Continuous-Time Markov Decision Processes
  • Author : Xianping Guo,Onésimo Hernández-Lerma
  • Publisher : Springer Science & Business Media
  • Release Date : 2009-09-18
  • ISBN : 9783642025471
DOWNLOAD BOOKContinuous-Time Markov Decision Processes

Continuous-time Markov decision processes (MDPs), also known as controlled Markov chains, are used for modeling decision-making problems that arise in operations research (for instance, inventory, manufacturing, and queueing systems), computer science, communications engineering, control of populations (such as fisheries and epidemics), and management science, among many other fields. This volume provides a unified, systematic, self-contained presentation of recent developments on the theory and applications of continuous-time MDPs.
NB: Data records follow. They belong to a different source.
/-- The bytes of an instruction, without redundant prefixes: the `encoding` patterns of spec/opcode_table.json. A row of
status `prefix` is its one byte, which is no whole instruction. -/
def encode : Instr → List Byte
  | .nop => [0x00]
  | .exAfAf => [0x08]
  | .djnz e => [0x10, e]
  | .jr e => [0x18, e]
  | .jrNz e => [0x20, e]
  | .jrZ e => [0x28, e]
  | .jrNc e => [0x30, e]
  | .jrC e => [0x38, e]
  | .ldDdNn p nn => [0b00#2 ++ p.code ++ 0b0001#4, lo nn, hi nn]
  | .ldHlNn nn => [0x21, lo nn, hi nn]
  | .ldIxNn nn => [0xDD, 0x21, lo nn, hi nn]
  | .ldIyNn nn => [0xFD, 0x21, lo nn, hi nn]
  | .addHlSs p => [0b00#2 ++ p.code ++ 0b1001#4]
  | .addIxPp p => [0xDD, 0b00#2 ++ p.code ++ 0b1001#4]
  | .addIyRr p => [0xFD, 0b00#2 ++ p.code ++ 0b1001#4]
  | .ldMemBcA => [0x02]
  | .ldMemDeA => [0x12]
  | .ldMemNnHl nn => [0x22, lo nn, hi nn]
  | .ldMemNnIx nn => [0xDD, 0x22, lo nn, hi nn]
  | .ldMemNnIy nn => [0xFD, 0x22, lo nn, hi nn]
  | .ldMemNnA nn => [0x32, lo nn, hi nn]
  | .ldAMemBc => [0x0A]
  | .ldAMemDe => [0x1A]
  | .ldHlMemNn nn => [0x2A, lo nn, hi nn]
  | .ldIxMemNn nn => [0xDD, 0x2A, lo nn, hi nn]
  | .ldIyMemNn nn => [0xFD, 0x2A, lo nn, hi nn]
  | .ldAMemNn nn => [0x3A, lo nn, hi nn]
  | .incSs p => [0b00#2 ++ p.code ++ 0b0011#4]
  | .incHl => [0x23]
  | .incIx => [0xDD, 0x23]
  | .incIy => [0xFD, 0x23]
  | .decSs p => [0b00#2 ++ p.code ++ 0b1011#4]
  | .decHl => [0x2B]
  | .decIx => [0xDD, 0x2B]
  | .decIy => [0xFD, 0x2B]
  | .incR r => [0b00#2 ++ r.code ++ 0b100#3]
  | .incIxh => [0xDD, 0x24]
  | .incIxl => [0xDD, 0x2C]
  | .incIyh => [0xFD, 0x24]
  | .incIyl => [0xFD, 0x2C]
  | .incMemHl => [0x34]
  | .incMemIx d => [0xDD, 0x34, d]
  | .incMemIy d => [0xFD, 0x34, d]
  | .decR r => [0b00#2 ++ r.code ++ 0b101#3]
  | .decIxh => [0xDD, 0x25]
  | .decIxl => [0xDD, 0x2D]
  | .decIyh => [0xFD, 0x25]
  | .decIyl => [0xFD, 0x2D]
  | .decMemHl => [0x35]
  | .decMemIx d => [0xDD, 0x35, d]
  | .decMemIy d => [0xFD, 0x35, d]
  | .ldRN r n => [0b00#2 ++ r.code ++ 0b110#3, n]
  | .ldIxhN n => [0xDD, 0x26, n]
  | .ldIxlN n => [0xDD, 0x2E, n]
  | .ldIyhN n => [0xFD, 0x26, n]
  | .ldIylN n => [0xFD, 0x2E, n]
  | .ldMemHlN n => [0x36, n]
  | .ldMemIxN d n => [0xDD, 0x36, d, n]
  | .ldMemIyN d n => [0xFD, 0x36, d, n]
  | .rlca => [0x07]
  | .rrca => [0x0F]
  | .rla => [0x17]
  | .rra => [0x1F]
  | .daa => [0x27]
  | .cpl => [0x2F]
  | .scf => [0x37]
  | .ccf => [0x3F]
  | .ldRR r s => [0b01#2 ++ r.code ++ s.code]
  | .ldIxHalfP h p => [0xDD, 0b01#2 ++ h.regField ++ p.code]
  | .ldPIxHalf p h => [0xDD, 0b01#2 ++ p.code ++ h.regField]
  | .ldIyHalfP h p => [0xFD, 0b01#2 ++ h.regField ++ p.code]
  | .ldPIyHalf p h => [0xFD, 0b01#2 ++ p.code ++ h.regField]
  | .ldRMemHl r => [0b01#2 ++ r.code ++ 0b110#3]
  | .ldRMemIx r d => [0xDD, 0b01#2 ++ r.code ++ 0b110#3, d]
  | .ldRMemIy r d => [0xFD, 0b01#2 ++ r.code ++ 0b110#3, d]
  | .ldMemHlR r => [0b01110#5 ++ r.code]
  | .ldMemIxR d r => [0xDD, 0b01110#5 ++ r.code, d]
  | .ldMemIyR d r => [0xFD, 0b01110#5 ++ r.code, d]
  | .halt => [0x76]
  | .addAR r => [0b10000#5 ++ r.code]
  | .addAIxh => [0xDD, 0x84]
  | .addAIxl => [0xDD, 0x85]
  | .addAIyh => [0xFD, 0x84]
  | .addAIyl => [0xFD, 0x85]
  | .addAMemHl => [0x86]
  | .addAMemIx d => [0xDD, 0x86, d]
  | .addAMemIy d => [0xFD, 0x86, d]
  | .addAN n => [0xC6, n]
  | .adcAR r => [0b10001#5 ++ r.code]
  | .adcAIxh => [0xDD, 0x8C]
  | .adcAIxl => [0xDD, 0x8D]
  | .adcAIyh => [0xFD, 0x8C]
  | .adcAIyl => [0xFD, 0x8D]
  | .adcAMemHl => [0x8E]
  | .adcAMemIx d => [0xDD, 0x8E, d]
  | .adcAMemIy d => [0xFD, 0x8E, d]
  | .adcAN n => [0xCE, n]
  | .subAR r => [0b10010#5 ++ r.code]
  | .subAIxh => [0xDD, 0x94]
  | .subAIxl => [0xDD, 0x95]
  | .subAIyh => [0xFD, 0x94]
  | .subAIyl => [0xFD, 0x95]
  | .subAMemHl => [0x96]
  | .subAMemIx d => [0xDD, 0x96, d]
  | .subAMemIy d => [0xFD, 0x96, d]
  | .subAN n => [0xD6, n]
  | .sbcAR r => [0b10011#5 ++ r.code]
  | .sbcAIxh => [0xDD, 0x9C]
  | .sbcAIxl => [0xDD, 0x9D]
  | .sbcAIyh => [0xFD, 0x9C]
  | .sbcAIyl => [0xFD, 0x9D]
  | .sbcAMemHl => [0x9E]
  | .sbcAMemIx d => [0xDD, 0x9E, d]
  | .sbcAMemIy d => [0xFD, 0x9E, d]
  | .sbcAN n => [0xDE, n]
  | .andAR r => [0b10100#5 ++ r.code]
  | .andAIxh => [0xDD, 0xA4]
  | .andAIxl => [0xDD, 0xA5]
  | .andAIyh => [0xFD, 0xA4]
  | .andAIyl => [0xFD, 0xA5]
  | .andAMemHl => [0xA6]
  | .andAMemIx d => [0xDD, 0xA6, d]
  | .andAMemIy d => [0xFD, 0xA6, d]
  | .andAN n => [0xE6, n]
  | .xorAR r => [0b10101#5 ++ r.code]
  | .xorAIxh => [0xDD, 0xAC]
  | .xorAIxl => [0xDD, 0xAD]
  | .xorAIyh => [0xFD, 0xAC]
  | .xorAIyl => [0xFD, 0xAD]
  | .xorAMemHl => [0xAE]
  | .xorAMemIx d => [0xDD, 0xAE, d]
  | .xorAMemIy d => [0xFD, 0xAE, d]
  | .xorAN n => [0xEE, n]
  | .orAR r => [0b10110#5 ++ r.code]
  | .orAIxh => [0xDD, 0xB4]
  | .orAIxl => [0xDD, 0xB5]
  | .orAIyh => [0xFD, 0xB4]
  | .orAIyl => [0xFD, 0xB5]
  | .orAMemHl => [0xB6]
  | .orAMemIx d => [0xDD, 0xB6, d]
  | .orAMemIy d => [0xFD, 0xB6, d]
  | .orAN n => [0xF6, n]
  | .cpAR r => [0b10111#5 ++ r.code]
  | .cpAIxh => [0xDD, 0xBC]
  | .cpAIxl => [0xDD, 0xBD]
  | .cpAIyh => [0xFD, 0xBC]
  | .cpAIyl => [0xFD, 0xBD]
  | .cpAMemHl => [0xBE]
  | .cpAMemIx d => [0xDD, 0xBE, d]
  | .cpAMemIy d => [0xFD, 0xBE, d]
  | .cpAN n => [0xFE, n]
  | .retCc cc => [0b11#2 ++ cc.code ++ 0b000#3]
  | .popQq q => [0b11#2 ++ q.code ++ 0b0001#4]
  | .popHl => [0xE1]
  | .popIx => [0xDD, 0xE1]
  | .popIy => [0xFD, 0xE1]
  | .ret => [0xC9]
  | .exx => [0xD9]
  | .jpMemHl => [0xE9]
  | .jpMemIx => [0xDD, 0xE9]
  | .jpMemIy => [0xFD, 0xE9]
  | .ldSpHl => [0xF9]
  | .ldSpIx => [0xDD, 0xF9]
  | .ldSpIy => [0xFD, 0xF9]
  | .jpCcNn cc nn => [0b11#2 ++ cc.code ++ 0b010#3, lo nn, hi nn]
  | .jpNn nn => [0xC3, lo nn, hi nn]
  | .prefixCb => [0xCB]
  | .prefixXyCb => [0xCB]
  | .outNA n => [0xD3, n]
  | .inAN n => [0xDB, n]
  | .exMemSpHl => [0xE3]
  | .exMemSpIx => [0xDD, 0xE3]
  | .exMemSpIy => [0xFD, 0xE3]
  | .exDeHl => [0xEB]
  | .di => [0xF3]
  | .ei => [0xFB]
  | .callCcNn cc nn => [0b11#2 ++ cc.code ++ 0b100#3, lo nn, hi nn]
  | .pushQq q => [0b11#2 ++ q.code ++ 0b0101#4]
  | .pushHl => [0xE5]
  | .pushIx => [0xDD, 0xE5]
  | .pushIy => [0xFD, 0xE5]
  | .callNn nn => [0xCD, lo nn, hi nn]
  | .prefixDd => [0xDD]
  | .prefixEd => [0xED]
  | .prefixFd => [0xFD]
  | .rst t => [0b11#2 ++ t ++ 0b111#3]
  | .rlcR r => [0xCB, 0b00000#5 ++ r.code]
  | .rlcMemHl => [0xCB, 0x06]
  | .rrcR r => [0xCB, 0b00001#5 ++ r.code]
  | .rrcMemHl => [0xCB, 0x0E]
  | .rlR r => [0xCB, 0b00010#5 ++ r.code]
  | .rlMemHl => [0xCB, 0x16]
  | .rrR r => [0xCB, 0b00011#5 ++ r.code]
  | .rrMemHl => [0xCB, 0x1E]
  | .slaR r => [0xCB, 0b00100#5 ++ r.code]
  | .slaMemHl => [0xCB, 0x26]
  | .sraR r => [0xCB, 0b00101#5 ++ r.code]
  | .sraMemHl => [0xCB, 0x2E]
  | .sllR r => [0xCB, 0b00110#5 ++ r.code]
  | .sllMemHl => [0xCB, 0x36]
  | .srlR r => [0xCB, 0b00111#5 ++ r.code]
  | .srlMemHl => [0xCB, 0x3E]
  | .bitBR b r => [0xCB, 0b01#2 ++ b ++ r.code]
  | .bitBMemHl b => [0xCB, 0b01#2 ++ b ++ 0b110#3]
  | .resBR b r => [0xCB, 0b10#2 ++ b ++ r.code]
  | .resBMemHl b => [0xCB, 0b10#2 ++ b ++ 0b110#3]
  | .setBR b r => [0xCB, 0b11#2 ++ b ++ r.code]
  | .setBMemHl b => [0xCB, 0b11#2 ++ b ++ 0b110#3]
  | .rlcMemIx d => [0xDD, 0xCB, d, 0x06]
  | .rlcMemIxR d r => [0xDD, 0xCB, d, 0b00000#5 ++ r.code]
  | .rrcMemIx d => [0xDD, 0xCB, d, 0x0E]
  | .rrcMemIxR d r => [0xDD, 0xCB, d, 0b00001#5 ++ r.code]
  | .rlMemIx d => [0xDD, 0xCB, d, 0x16]
  | .rlMemIxR d r => [0xDD, 0xCB, d, 0b00010#5 ++ r.code]
  | .rrMemIx d => [0xDD, 0xCB, d, 0x1E]
  | .rrMemIxR d r => [0xDD, 0xCB, d, 0b00011#5 ++ r.code]
  | .slaMemIx d => [0xDD, 0xCB, d, 0x26]
  | .slaMemIxR d r => [0xDD, 0xCB, d, 0b00100#5 ++ r.code]
  | .sraMemIx d => [0xDD, 0xCB, d, 0x2E]
  | .sraMemIxR d r => [0xDD, 0xCB, d, 0b00101#5 ++ r.code]
  | .sllMemIx d => [0xDD, 0xCB, d, 0x36]
  | .sllMemIxR d r => [0xDD, 0xCB, d, 0b00110#5 ++ r.code]
  | .srlMemIx d => [0xDD, 0xCB, d, 0x3E]
  | .srlMemIxR d r => [0xDD, 0xCB, d, 0b00111#5 ++ r.code]
  | .bitBMemIx b d => [0xDD, 0xCB, d, 0b01#2 ++ b ++ 0b110#3]
  | .bitBMemIxCopy b d z => [0xDD, 0xCB, d, 0b01#2 ++ b ++ z.code]
  | .resBMemIx b d => [0xDD, 0xCB, d, 0b10#2 ++ b ++ 0b110#3]
  | .resBMemIxR b d r => [0xDD, 0xCB, d, 0b10#2 ++ b ++ r.code]
  | .setBMemIx b d => [0xDD, 0xCB, d, 0b11#2 ++ b ++ 0b110#3]
  | .setBMemIxR b d r => [0xDD, 0xCB, d, 0b11#2 ++ b ++ r.code]
  | .rlcMemIy d => [0xFD, 0xCB, d, 0x06]
  | .rlcMemIyR d r => [0xFD, 0xCB, d, 0b00000#5 ++ r.code]
  | .rrcMemIy d => [0xFD, 0xCB, d, 0x0E]
  | .rrcMemIyR d r => [0xFD, 0xCB, d, 0b00001#5 ++ r.code]
  | .rlMemIy d => [0xFD, 0xCB, d, 0x16]
  | .rlMemIyR d r => [0xFD, 0xCB, d, 0b00010#5 ++ r.code]
  | .rrMemIy d => [0xFD, 0xCB, d, 0x1E]
  | .rrMemIyR d r => [0xFD, 0xCB, d, 0b00011#5 ++ r.code]
  | .slaMemIy d => [0xFD, 0xCB, d, 0x26]
  | .slaMemIyR d r => [0xFD, 0xCB, d, 0b00100#5 ++ r.code]
  | .sraMemIy d => [0xFD, 0xCB, d, 0x2E]
  | .sraMemIyR d r => [0xFD, 0xCB, d, 0b00101#5 ++ r.code]
  | .sllMemIy d => [0xFD, 0xCB, d, 0x36]
  | .sllMemIyR d r => [0xFD, 0xCB, d, 0b00110#5 ++ r.code]
  | .srlMemIy d => [0xFD, 0xCB, d, 0x3E]
  | .srlMemIyR d r => [0xFD, 0xCB, d, 0b00111#5 ++ r.code]
  | .bitBMemIy b d => [0xFD, 0xCB, d, 0b01#2 ++ b ++ 0b110#3]
  | .bitBMemIyCopy b d z => [0xFD, 0xCB, d, 0b01#2 ++ b ++ z.code]
  | .resBMemIy b d => [0xFD, 0xCB, d, 0b10#2 ++ b ++ 0b110#3]
  | .resBMemIyR b d r => [0xFD, 0xCB, d, 0b10#2 ++ b ++ r.code]
  | .setBMemIy b d => [0xFD, 0xCB, d, 0b11#2 ++ b ++ 0b110#3]
  | .setBMemIyR b d r => [0xFD, 0xCB, d, 0b11#2 ++ b ++ r.code]
  | .inRC r => [0xED, 0b01#2 ++ r.code ++ 0b000#3]
  | .inFC => [0xED, 0x70]
  | .outCR r => [0xED, 0b01#2 ++ r.code ++ 0b001#3]
  | .outC0 => [0xED, 0x71]
  | .sbcHlSs p => [0xED, 0b01#2 ++ p.code ++ 0b0010#4]
  | .adcHlSs p => [0xED, 0b01#2 ++ p.code ++ 0b1010#4]
  | .ldMemNnDd nn p => [0xED, 0b01#2 ++ p.code ++ 0b0011#4, lo nn, hi nn]
  | .ldDdMemNn p nn => [0xED, 0b01#2 ++ p.code ++ 0b1011#4, lo nn, hi nn]
  | .neg => [0xED, 0x44]
  | .negCopy y => [0xED, 0b01#2 ++ y ++ 0b100#3]
  | .retn => [0xED, 0x45]
  | .reti => [0xED, 0x4D]
  | .retnCopy y => [0xED, 0b01#2 ++ y ++ 0b101#3]
  | .im0 => [0xED, 0x46]
  | .im1 => [0xED, 0x56]
  | .im2 => [0xED, 0x5E]
  | .im0Copy y => [0xED, 0b01#2 ++ y ++ 0b110#3]
  | .im1Copy => [0xED, 0x76]
  | .im2Copy => [0xED, 0x7E]
  | .ldIA => [0xED, 0x47]
  | .ldRegRA => [0xED, 0x4F]
  | .ldAI => [0xED, 0x57]
  | .ldARegR => [0xED, 0x5F]
  | .rrd => [0xED, 0x67]
  | .rld => [0xED, 0x6F]
  | .nopEd7 x => [0xED, 0b0111#4 ++ x ++ 0b111#3]
  | .ldi => [0xED, 0xA0]
  | .cpi => [0xED, 0xA1]
  | .ini => [0xED, 0xA2]
  | .outi => [0xED, 0xA3]
  | .ldd => [0xED, 0xA8]
  | .cpd => [0xED, 0xA9]
  | .ind => [0xED, 0xAA]
  | .outd => [0xED, 0xAB]
  | .ldir => [0xED, 0xB0]
  | .cpir => [0xED, 0xB1]
  | .inir => [0xED, 0xB2]
  | .otir => [0xED, 0xB3]
  | .lddr => [0xED, 0xB8]
  | .cpdr => [0xED, 0xB9]
  | .indr => [0xED, 0xBA]
  | .otdr => [0xED, 0xBB]
  | .nopEdLow x => [0xED, 0b00#2 ++ x]
  | .nopEdHigh x => [0xED, 0b11#2 ++ x]
  | .nopEdMid x => [0xED, 0b100#3 ++ x]
  | .nopEdBlock y x => [0xED, 0b101#3 ++ y ++ 0b1#1 ++ x]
The MDPs in this volume include most of the cases that arise in

Examples in Markov Decision Processes

Examples in Markov Decision Processes
  • Author : A. B. Piunovskiy
  • Publisher : World Scientific
  • Release Date : 2013
  • ISBN : 9781848167933
DOWNLOAD BOOKExamples in Markov Decision Processes

This invaluable book provides approximately eighty examples illustrating the theory of controlled discrete-time Markov processes. Except for applications of the theory to real-life problems like stock exchange, queues, gambling, optimal search etc, the main attention is paid to counter-intuitive, unexpected properties of optimization problems. Such examples illustrate the importance of conditions imposed in the theorems on Markov Decision Processes. Many of the examples are based upon examples published earlier in journal articles or textbooks while several other examples are new.